E la relazione segnala che occorre “un metodo che riesca a cogliere le differenze biologiche (sessuali) e socio-ambientali (di genere) nei diversi aspetti della valutazione”.
Sono riportati alcuni esempi di determinanti biologici:
– “la superficie cutanea del corpo maschile è più estesa di quella del corpo femminile;
– la statura è generalmente inferiore nelle donne;
– il volume polmonare degli uomini è maggiore di quello delle donne;
– esistono numerose differenze nell’assorbimento, metabolismo ed eliminazione degli agenti chimici;
– rapporto tra esposizione a rumore di bassa intensità e danni extra-uditivi localizzati a carico
dell’apparato riproduttivo femminile;
– la vulnerabilità verso i rischi cambia in modo significativo con l’età ed in modo differente per i
due sessi”.
Dopo aver accennato agli stereotipi riguardo ai “determinanti di genere”, sono riportate anche alcune differenze di genere, alcuni “fattori che possono incidere sul livello di rischio, indipendentemente dal grado di esposizione, che può essere uguale tra maschi e femmine”:
– “sono le donne che principalmente si occupano della cura della famiglia;
– la maggior parte del lavoro domestico viene svolto dalle donne;
– le donne guadagnano in genere di meno degli uomini … a parità di lavoro;
– le donne si controllano di più e sono più attive nella prevenzione rispetto agli uomini;
– le donne investono di più in cultura rispetto agli uomini”.

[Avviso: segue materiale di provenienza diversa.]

@[simp] theorem State.returnM_tvalIllegalBits (s : State) :
    s.returnM.tvalIllegalBits = s.tvalIllegalBits := rfl

@[simp] theorem State.returnM_x (s : State) :
    s.returnM.x = s.x := rfl

@[simp] theorem State.returnM_pc (s : State) :
    s.returnM.pc = truncX s.xlen s.mepc := rfl

@[simp] theorem State.returnM_mode (s : State) :
    s.returnM.mode = s.mstatus.mpp := rfl

@[simp] theorem State.returnM_mstatus (s : State) :
    s.returnM.mstatus = { s.mstatus with mie := s.mstatus.mpie } := rfl

@[simp] theorem State.returnM_mepc (s : State) :
    s.returnM.mepc = s.mepc := rfl

@[simp] theorem State.returnM_mcause (s : State) :
    s.returnM.mcause = s.mcause := rfl

@[simp] theorem State.returnM_mtval (s : State) :
    s.returnM.mtval = s.mtval := rfl

@[simp] theorem State.returnM_mtvec (s : State) :
    s.returnM.mtvec = s.mtvec := rfl

@[simp] theorem State.returnM_medeleg (s : State) :
    s.returnM.medeleg = s.medeleg := rfl

@[simp] theorem State.returnM_sstatus (s : State) :
    s.returnM.sstatus = s.sstatus := rfl

@[simp] theorem State.returnM_sepc (s : State) :
    s.returnM.sepc = s.sepc := rfl

@[simp] theorem State.returnM_scause (s : State) :
    s.returnM.scause = s.scause := rfl

@[simp] theorem State.returnM_stval (s : State) :
    s.returnM.stval = s.stval := rfl

@[simp] theorem State.returnM_stvec (s : State) :
    s.returnM.stvec = s.stvec := rfl

@[simp] theorem State.returnM_minstret (s : State) :
    s.returnM.minstret = s.minstret := rfl

@[simp] theorem State.returnM_mem (s : State) :
    s.returnM.mem = s.mem := rfl

@[simp] theorem State.returnS_xlen (s : State) :
    s.returnS.xlen = s.xlen := rfl

@[simp] theorem State.returnS_hostModes (s : State) :
    s.returnS.hostModes = s.hostModes := rfl

@[simp] theorem State.returnS_tvalIllegalBits (s : State) :
    s.returnS.tvalIllegalBits = s.tvalIllegalBits := rfl

@[simp] theorem State.returnS_x (s : State) :
    s.returnS.x = s.x := rfl

@[simp] theorem State.returnS_pc (s : State) :
    s.returnS.pc = truncX s.xlen s.sepc := rfl

@[simp] theorem State.returnS_mode (s : State) :
    s.returnS.mode = s.sstatus.spp := rfl

@[simp] theorem State.returnS_mstatus (s : State) :
    s.returnS.mstatus = s.mstatus := rfl

@[simp] theorem State.returnS_mepc (s : State) :
    s.returnS.mepc = s.mepc := rfl

@[simp] theorem State.returnS_mcause (s : State) :
    s.returnS.mcause = s.mcause := rfl

@[simp] theorem State.returnS_mtval (s : State) :
    s.returnS.mtval = s.mtval := rfl

@[simp] theorem State.returnS_mtvec (s : State) :
    s.returnS.mtvec = s.mtvec := rfl

@[simp] theorem State.returnS_medeleg (s : State) :
    s.returnS.medeleg = s.medeleg := rfl

@[simp] theorem State.returnS_sstatus (s : State) :
    s.returnS.sstatus = { s.sstatus with sie := s.sstatus.spie } := rfl

@[simp] theorem State.returnS_sepc (s : State) :
    s.returnS.sepc = s.sepc := rfl

@[simp] theorem State.returnS_scause (s : State) :
    s.returnS.scause = s.scause := rfl

@[simp] theorem State.returnS_stval (s : State) :
    s.returnS.stval = s.stval := rfl

@[simp] theorem State.returnS_stvec (s : State) :
    s.returnS.stvec = s.stvec := rfl

@[simp] theorem State.returnS_minstret (s : State) :
    s.returnS.minstret = s.minstret := rfl

@[simp] theorem State.returnS_mem (s : State) :
    s.returnS.mem = s.mem := rfl

end Sys2Proof.Machine
end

Partendo da questi presupposti e indicazioni, un approccio non neutrale ma attento alla soggettività – “con la partecipazione dei RLS e dei lavoratori ed il coinvolgimento del medico competente” – permetterà dunque di “far emergere e considerare percezioni, vissuti e segni di sofferenza rispetto alle diversità di sesso e di genere, spesso non ricostruibili in modo diverso”.
L’intervento riporta in conclusione alcune possibili azioni che si possono mettere in atto nei luoghi di lavoro:
– “avviare monitoraggio e la raccolta dati e informazioni sulla salute e sicurezza in ottica di genere;
– coinvolgere più donne nella consultazione nelle decisioni in materia di salute e sicurezza;
– tenere conto delle peculiarità individuali a partire dal genere di appartenenza;
– attivare processi di informazione e comunicazione per garantire coinvolgimento e partecipazione dei lavoratori e delle lavoratrici;
– individuare le lacune negli accordi di lavoro, politiche e procedure che con scelte di tipo apparentemente ‘neutro’ possono produrre effetti indesiderati di non equità tra donne e uomini (es. orari);
– migliorare le informazioni raccolte sulle esperienze negative di lavoro di uomini e donne”.
Rimandando ad una lettura integrale delle slide relative all’intervento, segnaliamo che la relazione riporta anche alcune “esperienze sul campo” relative ad un’indagine del Gruppo donne-salute-lavoro di CGIL CISL UIL.
Un’indagine che parte dall’idea di fondo di dare voce alla sensibilità di genere e raccogliere il contributo delle lavoratrici per indicare cosa serve nella valutazione dei rischi perché siano rappresentate e tutelate le differenze.